Hypothalamic regulation of food and water intake has been demonstrated by electrical stimulation and by placing small electrolytic lesions in the hypothalamus. Feeding is also regulated by various hypothalamic afferents, including those from visceral sensory neurons and the olfactory and limbic systems as well as by the level of glucose in the blood.Leptin, a hormone secreted by adipose tissue, acts on hypothalamic neurons and causes reduction of food intake. A hunger or feeding “center” located in the lateral zone of the hypothalamus is now known to include orexin-secreting neurons. In animals, intraventricular injection of orexin causes increased eating. A “satiety center” (inhibiting food intake) has been demonstrated in the region of the ventromedial hypothalamic nucleus. Destruction of the ventromedial nucleus in a laboratory animal results in excessive food intake and obesity.

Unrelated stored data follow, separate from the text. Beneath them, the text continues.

-- ==== Sys2Proof/Config.lean ====
section
/-! DEFINITION. What the spec leaves to the implementation: the model parameters of 00_scope R9 as the plain record
`Platform`, and the free values. Each free value is an opaque constant with no body, applied to a plain counter, so that
nothing can be proved about which value it is. -/

namespace Sys2Proof

/-- What `ENCRYPT` and `DECRYPT` do with a length that is no multiple of 16 (00_scope R9 `LEN_POLICY`, 44_facade R247). -/
inductive LenPolicy where
  | fail
  | truncate
deriving DecidableEq, Repr

/-- A range of byte addresses `base .. base + size - 1` of the platform. -/
structure Region where
  base : Nat
  size : Nat
deriving DecidableEq, Repr

/-- The parameters of the model (00_scope R9), "the model takes it as an argument". The types of `exec` and `step` are
fixed, so the argument rides in the state; no step changes it (log 1). `regions` lists the addresses of `MEM_VALID`: a
predicate on the finitely many AW-bit addresses is a finite union of ranges (log 24). -/
structure Platform where
  aw        : Nat
  regions   : List Region
  hwcap     : Bool
  lenPolicy : LenPolicy
deriving DecidableEq, Repr

/-- The platform `State.reset` carries (log 2, DESIGN CHOICE, unsafe for claims about `State.reset` alone): AW 64 is the
suggested default and FAIL the value of 00_scope R9; `HWCAP = true` and `MEM_VALID` everywhere are the model's choice. -/
def Config.platform : Platform :=
  { aw := 64, regions := [{ base := 0, size := 2 ^ 64 }], hwcap := true, lenPolicy := .fail }

/-- Free 128-bit values (93_implementation_defined U1, U2; 10_state R23), numbered by `State.freeCount`. -/
opaque Config.freeBlock : Nat → Block

/-- Free schedules (93_implementation_defined U1, U2). -/
opaque Config.freeSchedule : Nat → Schedule

/-- Free natural numbers, for the dispatcher's registers outside a call (10_state R44; U1). -/
opaque Config.freeNat : Nat → Nat

/-- Free Booleans, for the direction outside a call (10_state R44; U1). -/
opaque Config.freeBool : Nat → Bool

/-- Free contents of worker state registers after a reset event (10_state R24; U1). -/
opaque Config.freeCells : Nat → List (Nat × Block)

end Sys2Proof
end

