-- ==== Sys2Proof/Machine/BlockCipher.lean ====
section
/-! DEFINITION. The BlockCipherCore (42_blockcipher): the block transforms as functions (R191, R194) and their micro-sequence
rows (R192, R195). The rows do not use the functions. -/

namespace Sys2Proof.Machine

/-- Round key `i` of a schedule; every use has `i` at most 10. -/
def roundKey (E : Schedule) (i : Nat) : Block := E.get (Fin.ofNat 11 i)

/-- `encrypt_block(P, E)` (R191). -/
def encryptBlock (P : Block) (E : Schedule) : Block :=
  let s0 := P ^^^ roundKey E 0
  let s9 := [1, 2, 3, 4, 5, 6, 7, 8, 9].foldl (fun x i => aesencOf x (roundKey E i)) s0
  aesenclastOf s9 (roundKey E 10)

/-- `decrypt_block(C, D)` (R194). -/
def decryptBlock (C : Block) (D : Schedule) : Block :=
  let s0 := C ^^^ roundKey D 10
  let s9 := [9, 8, 7, 6, 5, 4, 3, 2, 1].foldl (fun x i => aesdecOf x (roundKey D i)) s0
  aesdeclastOf s9 (roundKey D 0)

/-- The primitive of round `r` on `S[j]`: R192 encrypting, R195 decrypting, where the round-key index is `10 - r`. -/
def roundPrim (d : Dir) (j r : Nat) : Instr :=
  match d with
  | .enc =>
    if r = 0 then .pxor (.s j) (.s j) (Reg.ek 0)
    else if r < 10 then .aesenc (.s j) (.s j) (Reg.ek r)
    else .aesenclast (.s j) (.s j) (Reg.ek 10)
  | .dec =>
    if r = 0 then .pxor (.s j) (.s j) (Reg.dk 10)
    else if r < 10 then .aesdec (.s j) (.s j) (Reg.dk (10 - r))
    else .aesdeclast (.s j) (.s j) (Reg.dk 0)

/-- The rows of the `BLK` phase: a round on `S[0]`; after the last, `DOUT <- S[0]` and the command returns (R193, R196). -/
def blkRow (d : Dir) (r : Nat) : List MicroOp :=
  if r < 10 then [issue (roundPrim d 0 r), .goto .blk (r + 1)]
  else [issue (roundPrim d 0 r), .move .dout (.s 0), .ret]

end Sys2Proof.Machine
end

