-- The host and buffer memory (70_reset R317)

/-- 70_reset R317, 20_memory R72, R73: between commands the host writes bytes, and no other byte and nothing else changes; and it
reads bytes, which changes nothing but its response. That a byte the platform does not have faults is the model's choice
(logs 20, 29), and so is the response port (log 15). -/
def Obligations.HostWritesAndReadsMemory : Prop :=
  (∀ (s : State) (a : Nat) (bs : List Byte) (q : List HostEvent), s.Quiet → s.MemOk → s.hostq = .store a bs :: q →
    ((∀ i, i < bs.length → memValid s.platform (a + i) = true) →
      ∃ m, step s = .next { s with hostq := q, mem := m } ∧ memWf m = true ∧
        (∀ i (h : i < bs.length), memByte m (a + i) = bs[i]) ∧
        ∀ b, b < a ∨ a + bs.length ≤ b → memByte m b = memByte s.mem b) ∧
    ((∃ i, i < bs.length ∧ memValid s.platform (a + i) = false) → step s = .fault (.hostStoreAbsent a))) ∧
  (∀ (s : State) (a n : Nat) (q : List HostEvent), s.Quiet → s.hostq = .load a n :: q →
    ((∀ i, i < n → memValid s.platform (a + i) = true) →
      ∃ bs : List Byte, step s = .next { s with hostq := q, resp := some (.memory a bs) } ∧ bs.length = n ∧
        ∀ i (h : i < bs.length), bs[i] = memByte s.mem (a + i)) ∧
    ((∃ i, i < n ∧ memValid s.platform (a + i) = false) → step s = .fault (.hostLoadAbsent a)))

/-- 20_memory R73, 70_reset R317: a host that reads the destination buffer after the call has returned sees every store of the
call: its response is the transformed source, block by block. -/
def Obligations.HostReadsTheResultOfACall : Prop :=
  ∀ (s : State) (d : Dir) (q : List HostEvent), s.CallLegal → s.NoReset →
    (∀ i, i < s.callBlocks → s.blockAdmitted i = true) → s.hostq = .load s.dst (16 * s.callBlocks) :: q →
    ∃ t n u v bs, exec (callInstr d) s = .next t ∧ Host.Core.run Sys2Proof.core n t = .next u ∧ u.Quiet ∧ u.errcode = 0 ∧
      step u = .next v ∧ v.hostq = q ∧ v.mem = u.mem ∧ v.resp = some (.memory s.dst bs) ∧ bs.length = 16 * s.callBlocks ∧
      ∀ i k, i < s.callBlocks → k < 16 →
        bs[16 * i + k]? = some (byteOf (s.blockOp d (memRead s.mem (s.src + 16 * i))) k)

-- Reset (70_reset)

/-- 10_state R48, 70_reset R300: the values reset gives. `State.reset` has them, and the reset event has them from every state,
leaves buffer memory and the parameters alone, and leaves no worker and nothing in hand. A reset while the workers run (R301) has
them too and leaves every byte outside the destination alone; that it comes from the scheduler's list is the model's choice
(log 19). That the other registers of
`State.reset` are 0 is the model's choice (log 3) and stated nowhere. -/
def Obligations.ResetValues : Prop :=
  let good := fun s : State => s.status = 0 ∧ s.errcode = 0 ∧ s.errinfo = 0 ∧ s.src = 0 ∧ s.dst = 0 ∧ s.len = 0 ∧ s.hint = 0 ∧
    s.phase = .idle ∧ s.rnd = 0 ∧ s.workers = []
  good State.reset ∧
  (∀ (s : State) (q : List HostEvent), s.Quiet → s.hostq = .reset :: q →
    ∃ t, step s = .next t ∧ good t ∧ t.useq = [] ∧ t.mem = s.mem ∧ t.platform = s.platform ∧ t.hostq = q) ∧
  (∀ (s : State), s.phase = .run → s.useq = [] → s.sched.head? = some .reset →
    ∃ t, step s = .next t ∧ good t ∧ t.useq = [] ∧ t.platform = s.platform ∧ t.hostq = s.hostq ∧
      ∀ a, a < s.dst ∨ s.dst + 16 * s.nblk ≤ a → memByte t.mem a = memByte s.mem a)

-- The workers' bookkeeping (10_state R45)

/-- 10_state R45, R41, 43_parallel R213, R217: every step keeps `lo[j] <= cur[j] <= hi[j]` and `wrnd[j] <= 10`, a worker in `RUN`
has a block to do and one in `DONE` has none, and the ranges stay those of R213, which end at `nblk`. -/
def Obligations.StepKeepsWorkerBookkeeping : Prop :=
  ∀ (s t : State), s.WorkersOk → step s = .next t → t.WorkersOk
end

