/-! ### The data primitives -/

/-- Settles O15: each primitive writes its function of the operands read before. -/
theorem dataPrimitivesComplete : Obligations.DataPrimitivesComplete :=
  fun _ _ _ _ _ _ => ⟨rfl, rfl, rfl, rfl, rfl, rfl, rfl, rfl, rfl⟩

theorem exec_of_dataResult {i : Instr} {s : State} {d : Reg} {v : Block} (h : dataResult s i = some (d, v)) :
    exec i s = .next (s.writeReg d v) := by
  cases i <;> cases h <;> rfl

/-- Settles O16: a data primitive is one register write. -/
theorem dataPrimitivesFrame : Obligations.DataPrimitivesFrame := by
  intro i s t d v hs hv h
  cases (exec_of_dataResult hv).symm.trans h
  exact ⟨readReg_writeReg_same s d v hs.2, fun r hr => readReg_writeReg_other s d r v hr, sameButRegs_writeReg s d v,
    fun a => by rw [writeReg_mem]⟩

theorem dwordOf_shiftLeft_zero (a : Block) : dwordOf (a <<< 32) 0 = 0 := by
  apply BitVec.eq_of_getLsbD_eq
  intro k hk
  simp [dwordOf, hk]

theorem dwordOf_shiftLeft_succ (a : Block) (j : Nat) (h : j < 3) : dwordOf (a <<< 32) (j + 1) = dwordOf a j := by
  apply BitVec.eq_of_getLsbD_eq
  intro k hk
  have hin : 32 * (j + 1) + k < 128 := by omega
  have hup : 32 * (j + 1) + k - 32 = 32 * j + k := by omega
  have hge : ¬ 32 * (j + 1) + k < 32 := by omega
  simp only [dwordOf, BitVec.getLsbD_extractLsb', BitVec.getLsbD_shiftLeft, hk, hin, hup, hge]
  simp

/-- Settles O17: `PXOR` acts bit by bit, `PSLLDQ4` moves each dword up by one, `PSHUFD_FF` writes one dword four times. -/
theorem shufflesByDword : Obligations.ShufflesByDword := by
  refine fun a b => ⟨fun i _ => byteOf_xor a b i, BitVec.xor_self, BitVec.xor_zero, dwordOf_shiftLeft_zero a,
    fun j h1 h4 => ?_, fun j hj => dwordOf_ofDwords _ j hj⟩
  obtain ⟨k, rfl⟩ := Nat.exists_eq_add_of_le' h1
  exact dwordOf_shiftLeft_succ a k (by omega)

/-- The upper dwords of an assist are the rotated ones (40_primitives R143). -/
theorem dwordOf_assistOf (a : Block) (imm8 : Byte) :
    dwordOf (assistOf a imm8) 0 = subWord (dwordOf a 1) ∧
    dwordOf (assistOf a imm8) 1 = rotWord (subWord (dwordOf a 1)) ^^^ imm8.setWidth 32 ∧
    dwordOf (assistOf a imm8) 2 = subWord (dwordOf a 3) ∧
    dwordOf (assistOf a imm8) 3 = rotWord (subWord (dwordOf a 3)) ^^^ imm8.setWidth 32 := by
  refine ⟨?_, ?_, ?_, ?_⟩ <;> rw [assistOf, dwordOf_ofDwords _ _ (by decide)] <;> rfl

/-- Byte `i` of the last dword of an assist: the substituted byte one up, and the constant in byte 0. -/
theorem byteOf_assistOf (a : Block) (imm8 : Byte) (i : Nat) (h : i < 4) :
    byteOf (assistOf a imm8) (12 + i) = sbox (byteOf a (12 + (i + 1) % 4)) ^^^ if i = 0 then imm8 else 0 := by
  have hnext : (i + 1) % 4 < 4 := Nat.mod_lt _ (by decide)
  obtain ⟨-, -, -, hlast⟩ := dwordOf_assistOf a imm8
  rw [← dwordByte_dwordOf _ 3 i h, hlast, dwordByte_xor, dwordByte_rotWord _ i h, dwordByte_subWord _ _ hnext,
    dwordByte_dwordOf _ 3 _ hnext, dwordByte_setWidth]

/-- Settles O18: the four dwords, and the bytes of the last one. -/
theorem keyGenAssistDwords : Obligations.KeyGenAssistDwords := by
  intro a imm8
  obtain ⟨h0, h1, h2, h3⟩ := dwordOf_assistOf a imm8
  have hbyte := byteOf_assistOf a imm8
  exact ⟨h0, h1, h2, h3, by simpa using hbyte 0 (by decide), by simpa using hbyte 1 (by decide),
    by simpa using hbyte 2 (by decide), by simpa using hbyte 3 (by decide)⟩

/-! ### The block accesses -/

theorem exec_ldblk_admitted {s : State} {addr : Nat} (j : Nat) (h : admitted s.platform addr = true) :
    exec (.ldblk j addr) s = .next (s.writeS j (memRead s.mem addr)) := if_pos h

theorem exec_ldblk_refused {s : State} {addr : Nat} (j : Nat) (h : admitted s.platform addr = false) :
    exec (.ldblk j addr) s = .next (s.faultWorker j) := if_neg (by simp [h])

theorem exec_stblk_admitted {s : State} {addr : Nat} (j : Nat) (h : admitted s.platform addr = true) :
    exec (.stblk addr j) s = .next { s with mem := memWrite s.mem addr (s.readS j) } := if_pos h

theorem exec_stblk_refused {s : State} {addr : Nat} (j : Nat) (h : admitted s.platform addr = false) :
    exec (.stblk addr j) s = .next (s.faultWorker j) := if_neg (by simp [h])

/-- A worker fault puts worker `j` into `FAULT` and changes nothing else (43_parallel R218). -/
theorem faultWorker_frame (s : State) (j : Nat) :
    (∀ w, s.workers[j]? = some w → (s.faultWorker j).workers[j]? = some { w with wstat := .fault }) ∧
      (∀ j', j' ≠ j → (s.faultWorker j).workers[j']? = s.workers[j']?) ∧
      { s.faultWorker j with workers := s.workers } = s := by
  refine ⟨fun w hw => ?_, fun j' hj => ?_, rfl⟩
  · rw [faultWorker_workers, List.getElem?_modify_eq, hw]
    rfl
  · rw [faultWorker_workers, List.getElem?_modify_ne _ _ (Ne.symm hj)]

/-- Settles O20: an admitted load is one write of `S[j]`, a refused one a worker fault. -/
theorem loadBlock : Obligations.LoadBlock := by
  refine fun s j addr hs => ⟨fun ha => ?_, fun ha => ⟨_, exec_ldblk_refused j ha, faultWorker_frame s j⟩⟩
  refine ⟨_, exec_ldblk_admitted j ha, fun i hi => ?_, fun r hr => readReg_writeReg_other s (.s j) r _ hr, rfl, fun a => rfl⟩
  rw [readS_writeS_same s j _ hs.2, byteOf_memRead _ _ _ hi]

/-- Settles O21: an admitted store is one block write, a refused one a worker fault. -/
theorem storeBlock : Obligations.StoreBlock := by
  refine fun s j addr hs => ⟨fun ha => ?_, fun ha => ⟨_, exec_stblk_refused j ha, faultWorker_frame s j⟩⟩
  refine ⟨_, exec_stblk_admitted j ha, fun i hi => ?_, fun a h => ?_, rfl⟩
  · rw [memByte_write_inside addr i _ hs.1 hi]
  · rw [memByte_write_outside _ _ _ _ h]

end Sys2Proof.Proofs

/-! PROOF. The schedules of 41_keyschedule: three shift-and-xor folds leave the running exclusive or of a key's dwords, because
`(1 + x)^3 = 1 + x + x^2 + x^3` with coefficients modulo 2, `x` being the move up by one dword. -/

namespace Sys2Proof.Proofs

open Sys2Proof.Machine Sys2Proof.Laws

/-! ### The encryption schedule -/

/-- One shift-and-xor fold (41_keyschedule R173, steps 3 to 5). -/
def shiftFold (k : Block) : Block := pxorOf k (pslldq4Of k)

theorem ksStep_eq_shiftFold (k : Block) (rc : Byte) :
    ksStep k rc = shiftFold (shiftFold (shiftFold k)) ^^^ pshufdFfOf (assistOf k rc) := rfl

theorem dwordOf_shiftFold_zero (k : Block) : dwordOf (shiftFold k) 0 = dwordOf k 0 := by
  rw [shiftFold, pxorOf, dwordOf_xor, pslldq4Of, dwordOf_shiftLeft_zero]
  exact BitVec.xor_zero
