/-- R110: neither reader acts on the zero word; the rest of a step still happens around it (log entry 7). -/
def Obligations.ZeroWordChangesNothing : Prop :=
  ∀ s : State, exec .empty s = .next s ∧
    (s.tohost = 0 → exec .hTake s = .fault .hostMoveNotEnabled) ∧
    (s.hsState = .poll → s.fromhost = 0 → ∃ t, exec .poll s = .next t ∧ t.hsState = .poll)

/-- A response word that stands in `fromhost` before a polling controller is captured, whatever its device and command: RESP for
any operation, the read responses for READ_BYTE, the write response for WRITE_BYTE (R166, R169; log entry 7). -/
def Obligations.ResponseWordsAreCaptured : Prop :=
  ∀ (s : State) (i : Instr) (w : Word),
    ((∃ d c q, i = .resp d c q) ∨
      (s.op = .readByte ∧
        ((∃ d c, i = .consoleReadRespEmpty d c) ∨ (∃ d c u b, i = .consoleReadRespData d c u b))) ∨
      (s.op = .writeByte ∧ ∃ d c q, i = .consoleWriteResp d c q)) →
    wordRow s.cfg i = some w → w ≠ 0 → s.hsState = .poll → s.fromhost = w →
      ∃ t, exec i s = .next t ∧ t.hsState = .ack ∧ t.respWord = w ∧ t.op = s.op ∧ t.reqWord = s.reqWord ∧
        t.accesses = s.accesses ++ [⟨.controller, .load, s.cfg.fromhostAddr, w⟩] ∧
        SameMemory s t ∧ SameFlags s t ∧ SameHost s t ∧ SameCaller s t ∧ SameRest s t

/-- A captured response word, acknowledged, completes the operation: with the sentinel as payload READ_BYTE gets `None`, with any
other `Some` of bits 7:0; WRITE_BYTE gets nothing of it; EXCHANGE gets it whole (R167, R168, R201, R203). RESP does so for whichever
operation is latched (log entry 7). -/
def Obligations.ResponseWordsComplete : Prop :=
  ∀ (s : State) (d : Device) (c : Command) (q : Payload) (u : BitVec 40) (b : Byte),
    s.cfg.wf = true → s.mem.wf = true → s.hsState = .ack → s.respWord ≠ 0 →
      (s.op = .readByte → s.respWord = packWord d c s.cfg.emptyPayload →
        ∃ t, exec (.consoleReadRespEmpty d c) s = .next t ∧ CompletedWith (.read none) s t) ∧
      (s.op = .readByte → s.respWord = packWord d c (packByte u b) → packByte u b ≠ s.cfg.emptyPayload →
        ∃ t, exec (.consoleReadRespData d c u b) s = .next t ∧ CompletedWith (.read (some b)) s t) ∧
      (s.op = .writeByte → s.respWord = packWord d c q →
        ∃ t, exec (.consoleWriteResp d c q) s = .next t ∧ CompletedWith .done s t) ∧
      (s.respWord = packWord d c q →
        ∃ t, exec (.resp d c q) s = .next t ∧
          CompletedWith
            (match s.op with
              | .exchange => .word (packWord d c q)
              | .writeByte => .done
              | .readByte => .read (if q = s.cfg.emptyPayload then none else some (q.extractLsb' 0 8))) s t)

/-- A word row whose word its reader does not hold has no step: a request that is not in `tohost` or that the host cannot take, a
response that is neither polled for nor captured; nor has a console response row while an operation that does not read it as that
row is latched, wherever its word stands (log entry 7). -/
def Obligations.AbsentWordsHaveNoStep : Prop :=
  ∀ (s : State) (i : Instr) (w : Word), wordRow s.cfg i = some w → i ≠ .empty →
    ((channelOf i = some .tohost → (s.tohost ≠ w ∨ w = 0 ∨ s.hostPending ≠ none ∨ s.hostClearOwed = true) →
        exec i s = .fault .wordNotPresent) ∧
      (channelOf i ≠ some .tohost →
        ((s.hsState ≠ .poll ∧ s.hsState ≠ .ack) ∨ (s.hsState = .poll ∧ s.fromhost ≠ w) ∨
          (s.hsState = .ack ∧ s.respWord ≠ w) ∨ w = 0) →
        exec i s = .fault .wordNotPresent) ∧
      (((∃ d c, i = .consoleReadRespEmpty d c) ∨ (∃ d c u b, i = .consoleReadRespData d c u b)) → s.op ≠ .readByte →
        exec i s = .fault .wordNotPresent) ∧
      ((∃ d c q, i = .consoleWriteResp d c q) → s.op ≠ .writeByte → exec i s = .fault .wordNotPresent))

The zona incerta of the subthalamus, the lateral and ventromedial hypothalamic nuclei, and the subfornical organ are interconnected to control water intake. (See also under “Third Ventricle” near the end of this chapter.) The volume of water excreted in the urine is controlled by one of the posterior pituitary hormones (see under “Hypothalamic Control of the Pituitary Gland”).

CLINICAL NOTE

Naturally occurring anterior hypothalamic lesions in humans can also result in obesity. The cell bodies or axons of cells that regulate the output of gonadotrophic hormones by the anterior lobe of the pituitary gland may be destroyed at the same time. The combination of obesity and deficiency of secondary sex characteristics is known as the adiposogenital or Fröhlich's syndrome.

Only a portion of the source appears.